#NasdaqETFUpdate

ETFs (exchange-traded funds) that track Nasdaq indices, such as the Invesco QQQ Trust (QQQ) or the Invesco NASDAQ 100 ETF (QQQM), have proven to be an attractive option for investors seeking exposure to the technology sector and high-growth innovative companies. In 2025, the Nasdaq has shown a notable recovery after a period of volatility, primarily driven by optimism surrounding artificial intelligence (AI), the strength of the semiconductor sector, and reduced concerns about trade policies that could have affected the global economy.

In my opinion, Nasdaq ETFs are a powerful tool for diversifying portfolios, as they provide access to tech giants like Apple, Microsoft, Amazon, and NVIDIA, which have been key market drivers. For example, NVIDIA's surge, with an increase of almost 50% since April 2025, reflects growing confidence in AI-focused companies. However, the high concentration in technology (around 50% of holdings in some ETFs like QQQ) implies significant risk, especially in an environment where valuations of these companies are at elevated levels. This can lead to volatility if the market experiences corrections or if expectations regarding AI are not met in the short term.

On the other hand, options like the Direxion Nasdaq-100 Equal Weighted Index Shares (QQQE) or the Fidelity Nasdaq Composite Index ETF (ONEQ) offer interesting alternatives to mitigate concentration risk.
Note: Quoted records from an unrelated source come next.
theorem fbWrite_cons {s : State} {off : Nat} (hoff : off < s.cfg.fbSize) (b : Byte) (bs : List Byte) :
    fbWrite off (b :: bs) s = fbWrite (off + 1) bs { tick s with fb := Memory.write (tick s).fb off b } := by
  rw [fbWrite, if_pos (by rwa [tick_cfg])]

/-- Settles O60, one clause after the other: the group before an access, the accesses of the core on the tick of their
state, and what one write and one read of the guest do. -/
theorem guestWritesFallBeforeAnAccess : Obligations.GuestWritesFallBeforeAnAccess := by
  unfold Obligations.GuestWritesFallBeforeAnAccess
  refine ⟨fun s => tick_of_quiet, ?group, fun s off v halign hin => ⟨fifoRead32_ok halign hin, fifoWrite32_ok halign hin⟩,
    fun s off hoff => ⟨fun n bs t => fbRead_succ_ok hoff, fbWrite_cons hoff⟩, ?rowRead, ?rowWrite,
    fun s w h => applyGuest_write_of_noInterleave h w, ?write, ?read⟩
  case group =>
    intro s as rest hsched
    rw [tick_of_scheduled hsched]
    exact ⟨rfl, foldl_applyGuest_frame as { s with guestSched := rest },
      guestReads_prefix_foldl_applyGuest as { s with guestSched := rest },
      foldl_applyGuest_memories as { s with guestSched := rest }⟩
  case rowRead =>
    intro s off n hin
    obtain ⟨bs, t, hread, hlen, -⟩ := fbRead_ok n off s hin
    exact ⟨bs, t, hread, hlen, fbRead_guestSched n off s hread⟩
  case rowWrite =>
    intro s off bs hin
    obtain ⟨t, hwrite, -⟩ := fbWrite_ok bs off s hin
    exact ⟨t, hwrite, fbWrite_guestSched bs off s hwrite⟩
  case write =>
    intro s a bs hinterleave
    have hstore := applyGuest_write_of_interleave hinterleave
    exact ⟨fun hwf => ⟨Memory.writeWithin s.cfg.fifoSize s.fifo a bs, (hstore _).trans (storeGuest_fifo s a bs),
        Memory.writeWithin_wf a bs hwf, Memory.read_writeWithin s.fifo a bs⟩,
      fun hwf => ⟨Memory.writeWithin s.cfg.fbSize s.fb a bs, (hstore _).trans (storeGuest_fb s a bs),
        Memory.writeWithin_wf a bs hwf, Memory.read_writeWithin s.fb a bs⟩⟩
  case read =>
    intro s a
    exact ⟨applyGuest_read_inside (space := .fifo), applyGuest_read_inside (space := .fb),
      applyGuest_read_outside (space := .fifo), applyGuest_read_outside (space := .fb)⟩

/-! ### One event between two operations of the core (`10_state.md` R20) -/

theorem step_of_event {s : State} {e : Event} {rest : List Event} (hidle : s.trigger = none)
    (hin : s.inputs = e :: rest) : step s = handleEvent e { s with inputs := rest } := by
  rw [step_idle hidle, nextEvent, hin]

theorem portEvent_of_decoded {s : State} {a : PortAccess} {i : Instr} (h : decodePort s.cfg a = .ok i) :
    portEvent a s = exec i s := by
  unfold portEvent
  rw [h]

theorem portEvent_of_undecoded {s : State} {a : PortAccess} {e : DecodeError} (h : decodePort s.cfg a = .error e) :
    portEvent a s = .refused .undecodedPort := by
  unfold portEvent
  rw [h]

/-- The core decodes 32-bit accesses at its three ports and no other (`20_memory.md` R64). -/
theorem decodePort_of_unmapped {c : Config} {a : PortAccess}
    (h : a.width ≠ 32 ∨ (a.offset ≠ c.portIndex ∧ a.offset ≠ c.portValue ∧ a.offset ≠ c.portIrqStatus)) :
    decodePort c a = .error .undecodedPort := by
  unfold decodePort
  by_cases hwidth : a.width = 32
  · obtain ⟨hindex, hvalue, hirq⟩ := h.resolve_left (not_not_intro hwidth)
    rw [if_pos hwidth, if_neg hindex, if_neg hvalue, if_neg hirq]
  · rw [if_neg hwidth]

/-- Settles O2, over what the port access decodes to. -/
theorem stepRunsThePortOperation : Obligations.StepRunsThePortOperation := by
  unfold Obligations.StepRunsThePortOperation
  intro s a rest hidle hin
  rw [step_of_event hidle hin]
  exact ⟨fun i hdec => portEvent_of_decoded (s := { s with inputs := rest }) hdec,
    fun hunmapped => portEvent_of_undecoded (s := { s with inputs := rest }) (decodePort_of_unmapped hunmapped)⟩

theorem handleEvent_guestWrite {s : State} {w : GuestWrite} (h : w.addr + w.bytes.length ≤ spaceSize s.cfg w.space) :
    handleEvent (.guestWrite w) s = .next (storeGuest s w) := if_pos (decide_eq_true h)

theorem handleEvent_guestRead {s : State} {space : Space} {a : Nat} (h : a < spaceSize s.cfg space) :
    handleEvent (.guestRead space a) s = .next (returnData ((sharedByte s space a).setWidth 32) s) := if_pos h

/-- A string that lies inside its memory is stored as a whole. -/
theorem Memory.read_writeWithin_of_fits {size : Nat} {space : Space} (m : Memory) {a : Nat} {bs : List Byte}
    (hfits : a + bs.length ≤ size) (b : Nat) :
    Memory.read space (Memory.writeWithin size m a bs) b
      = if a ≤ b ∧ b < a + bs.length then bs.getD (b - a) 0 else Memory.read space m b := by
  rw [Memory.read_writeWithin]
  exact if_congr ⟨fun ⟨hlo, hhi, _⟩ => ⟨hlo, hhi⟩, fun ⟨hlo, hhi⟩ => ⟨hlo, hhi, hhi.trans_le hfits⟩⟩ rfl rfl

/-- Settles O43: a direct write is `storeGuest`, which fits its memory, and a direct read is `returnData`. -/
theorem guestMemoryAccessesTouchOneMemory : Obligations.GuestMemoryAccessesTouchOneMemory := by
  unfold Obligations.GuestMemoryAccessesTouchOneMemory
  intro s rest hidle
  refine ⟨?fifoWrite, ?fbWrite, ?fifoRead, ?fbRead⟩
  case fifoWrite =>
    intro a bs hin hfits hwf
    exact ⟨Memory.writeWithin s.cfg.fifoSize s.fifo a bs, (step_of_event hidle hin).trans (handleEvent_guestWrite hfits),
      Memory.writeWithin_wf a bs hwf, Memory.read_writeWithin_of_fits s.fifo hfits⟩
  case fbWrite =>
    intro a bs hin hfits hwf
    exact ⟨Memory.writeWithin s.cfg.fbSize s.fb a bs, (step_of_event hidle hin).trans (handleEvent_guestWrite hfits),
      Memory.writeWithin_wf a bs hwf, Memory.read_writeWithin_of_fits s.fb hfits⟩
  case fifoRead => exact fun a hin ha => (step_of_event hidle hin).trans (handleEvent_guestRead ha)
  case fbRead => exact fun a hin ha => (step_of_event hidle hin).trans (handleEvent_guestRead ha)

end Sys2Proof.Machine

/-! PROOFS. The encoding of `30_encoding.md`: a FIFO command is an opcode, its fixed words and the payload they declare,
and the decoder and the encoder agree on it; and the same of register indices and port accesses. -/

namespace Sys2Proof

/-! ### Complete commands (`30_encoding.md` R90 to R92) -/

/-- The words of a whole command: it has an opcode number, its declared count of fixed words, and the payload these
declare. -/
structure CompleteCommand (c : Config) (n : CmdName) (args payload : List Word) : Prop where
  live : (c.opcode n).isSome = true
  fixed : args.length = c.fixedArgs n
  payload : payload.length = c.payloadWords n args

theorem map_getD_range {α : Type} {l : List α} {k : Nat} (d : α) (h : l.length = k) :
    (List.range k).map (fun j => l.getD j d) = l := by
  refine List.ext_getElem (by simp [h]) fun j _ hj => ?_
  simp [hj]
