-- ==== Sys2Proof/Machine/Frame.lean ====
section
/-! DEFINITION. FRAME, the sampling cycle, and ABORT, the cancellation (47_frame_abort.md R195 to R208). -/

namespace Sys2Proof.Machine

open Sys2Proof

/-- The commit step, phase 7: the whole bank in one action (R203). -/
def commitFrame (s : State) : State :=
  { s with bank := { refl := s.res.refl, enc := s.res.enc, sw := s.res.sw, cap := s.res.cap, adc := s.res.adc,
                     seq := nextFrameSeq s.bank.seq },
           seq.framePhase := .none, seq.busy := false }

/-- FRAME (R195, R196): the step of the sub-operation that `FRAME_PHASE` names. A FRAME in flight is never in phase 0
(log 7). -/
def execFrame (s : State) : Host.Outcome State Fault Refusal :=
  match s.seq.framePhase with
  | .none => .fault .noTransition
  | .scan => .next (reflStep s)
  | .drain0 => .next (drainEncoder 0 s)
  | .drain1 => .next (drainEncoder 1 s)
  | .switches => .next (swStep s)
  | .capacitive => capStep s
  | .adc => adcStep s
  | .commit => .next (commitFrame s)

/-- The four lines released by ABORT, in this order (R207). -/
def releaseLines (s : State) : State :=
  pinWrite .capCharge false (pinWrite .capDischarge false (pinWrite .adcCs false (pinWrite .adcRd false s)))

/-- ABORT (R207): release the lines, set `ABORTED`, record cause 8, complete. -/
def execAbort (s : State) : Host.Outcome State Fault Refusal :=
  let s := releaseLines s
  .next (complete (raise .aborted { s with status.aborted := true }))

end Sys2Proof.Machine
end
The QQQE, by distributing weight equally among the 100 companies in the Nasdaq-100, reduces dependence on tech giants, while the ONEQ provides broader exposure by including more than 3,500 companies from the Nasdaq Composite. These options may be ideal for investors seeking a balance between growth and diversification.

In terms of costs, Nasdaq ETFs typically have low expense ratios (for example, 0.15% for QQQM and 0.20% for QQQ), making them attractive compared to traditional mutual funds. However, investors should be prepared for the inherent volatility of the Nasdaq, as seen in 2022 when the index fell by 33%. Despite this, its long-term performance, with a total return of 398% over the last decade for the Nasdaq-100, outperforms the S&P 500 and Dow Jones, suggesting that risk tolerance may be rewarded.

In conclusion, Nasdaq ETFs are an excellent option for those seeking long-term growth, especially in a context where technology and AI continue to lead innovation. However, it is crucial for investors to assess their risk tolerance and consider diversifying with equal-weighted or broader ETFs to mitigate potential declines. As always, before investing, it is essential to conduct thorough research and align decisions with personal financial goals.